Given entries:
━━━━━━━━━━━━━━━━━━━━
/-! ### Sending (R373, R374, R377, R379) -/

/-- Cut bytes into the payloads of flits. -/
def flitChunks (bs : List Byte) : Nat → List (List Byte)
  | 0 => []
  | n + 1 => if bs.length ≤ 246 then [bs] else bs.take 246 :: flitChunks (bs.drop 246) n

/-- The number of flits of a packet. -/
def pktFlits (p : SkbPacket) : Nat := (32 + p.data.length + 245) / 246

/-- The 48-bit header of a DATA flit. -/
def flitHeader (seq ack : BitVec 12) (cls : BitVec 3) (sop eop : Bool) (nb ccls ccnt : Nat) : Nat :=
  1 + seq.toNat * 2 ^ 2 + ack.toNat * 2 ^ 14 + cls.toNat * 2 ^ 26 + b2n sop * 2 ^ 29 + b2n eop * 2 ^ 30 + nb * 2 ^ 31 +
    ccls * 2 ^ 39 + ccnt * 2 ^ 42

/-- A flit's 256 bytes: header, payload, CRC. -/
def flitBytes (header : Nat) (payload : List Byte) : List Byte :=
  let b := leBytes 6 header ++ (payload ++ List.replicate (246 - payload.length) 0)
  b ++ leBytes 4 (crc32 b).toNat

/-- The class whose credits the next flit returns, and how many units. -/
def PortSt.give (k : PortSt) : Nat × Nat :=
  match (List.range 7).find? fun c => decide (creditUnit c ≤ Store.get 0 k.owed c) with
  | some c => (c, min 63 (Store.get 0 k.owed c / creditUnit c))
  | none => (7, 0)

/-- The fault injector acts on a transmitted DATA flit while debug access is open: an event in every RATE flits,
periodically or at random (R398, R399). -/
def State.faultEvent (s : State) (p : Nat) : Bool × State :=
  let ctl := s.creg .skbTfiCtl p 0
  if fld ctl 1 0 = 0 ∨ fld (s.creg .keepDbg 0 0) 1 0 = 0 then (false, s)
  else
    let rate := (s.creg .skbTfiRate p 0).toNat
    let f := s.fresh
    let hit := if bit ctl 2 then decide (f.1.toNat % rate = 0) else decide (rate ≤ (s.port p).tfi + 1)
    let s := if bit ctl 2 then f.2 else s
    let s := s.modPort p fun k => { k with tfi := if hit then 0 else k.tfi + 1 }
    (hit, if hit then s.bump .skbTfiCount p 0 1 else s)

/-- Send one flit: it takes the next SEQ, a credit and a place in the replay buffer. -/
def State.sendFlit (s : State) (p : Nat) (q : SkbQueued) (sop eop : Bool) (payload : List Byte) : State :=
  let s := (s.faultEvent p).2
  let k := s.port p
  let g := k.give
  let h := flitHeader k.seq (k.expect - 1) q.cls sop eop payload.length g.1 g.2
  let s := s.modPort p fun k =>
    { k with
        seq := k.seq + 1
        replay := k.replay ++ [{ seq := k.seq, sop := sop, queued := q, bytes := flitBytes h payload }]
        used := Store.set 0 k.used q.cls.toNat (Store.get 0 k.used q.cls.toNat + 1)
        owed := if g.1 = 7 then k.owed else Store.set 0 k.owed g.1 (Store.get 0 k.owed g.1 - g.2 * creditUnit g.1) }
  s.bump .skbTxdata p 0 1

/-- The packets on their way out after a flit of one of them. -/
def keepActive (q : SkbQueued) (rest : List (List Byte)) (l : List SkbActive) : List SkbActive :=
  l.filter (fun x => x.queued.cls ≠ q.cls) ++ (if rest.isEmpty then [] else [{ queued := q, rest := rest }])

/-- Send the next flit of a packet (R375). -/
def State.sendOn (s : State) (p : Nat) (q : SkbQueued) (first : Bool) : List (List Byte) → State
  | [] => s
  | c :: r => (s.sendFlit p q first r.isEmpty c).modPort p fun k => { k with active := keepActive q r k.active }

/-- Send the first flit of a packet. -/
def State.startPkt (s : State) (p : Nat) (q : SkbQueued) : State := s.sendOn p q true (flitChunks (pktBytes q.pkt) 20)

/-- Whether the credits of a class and VC and the replay buffer take one more flit (R374, R377). -/
def PortSt.fits (k : PortSt) (cls : Nat) : Bool :=
  decide (Store.get 0 k.used cls < clsCredits cls) && decide (k.replay.length < 2048)

/-- Whether a packet of a class and VC may start: none of it is on its way out (R375). -/
def PortSt.mayStart (k : PortSt) (q : SkbQueued) : Bool :=
  k.fits q.cls.toNat && ! k.active.any fun a => a.queued.cls = q.cls

/-- The oldest waiting packet of each input in a class and VC that may start. -/
def PortSt.heads (k : PortSt) (cls : Nat) : List SkbQueued :=
  (List.range 9).filterMap fun i =>
    (k.waiting.find? fun q => q.cls.toNat = cls && decide (q.inp = i)).filter k.mayStart

/-- The packet that the arbiter starts in a class and VC: one that has waited longer than `SKB_STARVE`, else the next input
in turn (R379). -/
def State.pickVc (s : State) (p cls : Nat) : Option SkbQueued :=
  let k := s.port p
  let hs := k.heads cls
  let last := Store.get 8 k.lastInp cls
  match hs.find? fun q => decide (q.since + (s.creg .skbStarve 0 0).toNat < s.ns) with
  | some q => some q
  | none => (hs.find? fun q => decide (last < q.inp)).or hs.head?

/-- The packet that the arbiter starts in a class: its VCs alternate. -/
def State.pickClass (s : State) (p base : Nat) : Option SkbQueued :=
  if base = 0 then s.pickVc p 0
  else
    let next := 1 - Store.get 1 (s.port p).lastVc base
    (s.pickVc p (base + next)).or (s.pickVc p (base + 1 - next))

/-- The packet that the arbiter starts: TICK, then RSP, CTRL and REQ, of which REQ has one start in four (R379). -/
def State.pick (s : State) (p : Nat) : Option SkbQueued :=
  let req := s.pickClass p 3
  (s.pickClass p 0).or (if 3 ≤ (s.port p).skips ∧ req.isSome then req else
    (s.pickClass p 5).or ((s.pickClass p 1).or req))

/-- Whether the device forwards: its Clocktower, Keep, PDM and host interface have not failed (R30). -/
def State.forwards (s : State) : Bool :=
  ! s.power.failed && ([92, 93, 95].all fun n => decide ((s.dom n).st ≠ .failed))

/-- Start the packet that the arbiter has chosen; an injected REORDER puts the next packet of its class and VC before it
where both fill one flit (R398). -/
def State.startServe (s : State) (p : Nat) (q : SkbQueued) : State :=
  let k := s.port p
  let rest := k.waiting.erase q
  let c := q.cls.toNat
  let base := if c = 0 then 0 else if c ≤ 2 then 1 else if c ≤ 4 then 3 else 5
  let swap := if fld (s.creg .skbTfiCtl p 0) 1 0 = 3 ∧ (s.faultEvent p).1 ∧ pktFlits q.pkt = 1 then
      rest.find? fun x => x.cls = q.cls && decide (pktFlits x.pkt = 1)
    else none
  let mark (rest : List SkbQueued) : State := s.modPort p fun k =>
    { k with
        waiting := rest
        lastInp := Store.set 8 k.lastInp c q.inp
        lastVc := if base = 0 then k.lastVc else Store.set 1 k.lastVc base (c - base)
        skips := if base = 3 then 0 else if (s.pickClass p 3).isSome then k.skips + 1 else k.skips }
  match swap with
  | some x => ((mark (rest.erase x)).startPkt p x).startPkt p q
  | none => (mark rest).startPkt p q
━━━━━━━━━━━━━━━━━━━━
Problem to solve: A verbatim transcription is needed of the lines above, starting at the line with "where both fill one flit (R398). -/" and ending at the line with "let base := if", both included, and of nothing else.

Completed exercise:
where both fill one flit (R398). -/
def State.startServe (s : State) (p : Nat) (q : SkbQueued) : State :=
  let k := s.port p
  let rest := k.waiting.erase q
  let c := q.cls.toNat
  let base := if c = 0 then 0 else if c ≤ 2 then 1 else if c ≤ 4 then 3 else 5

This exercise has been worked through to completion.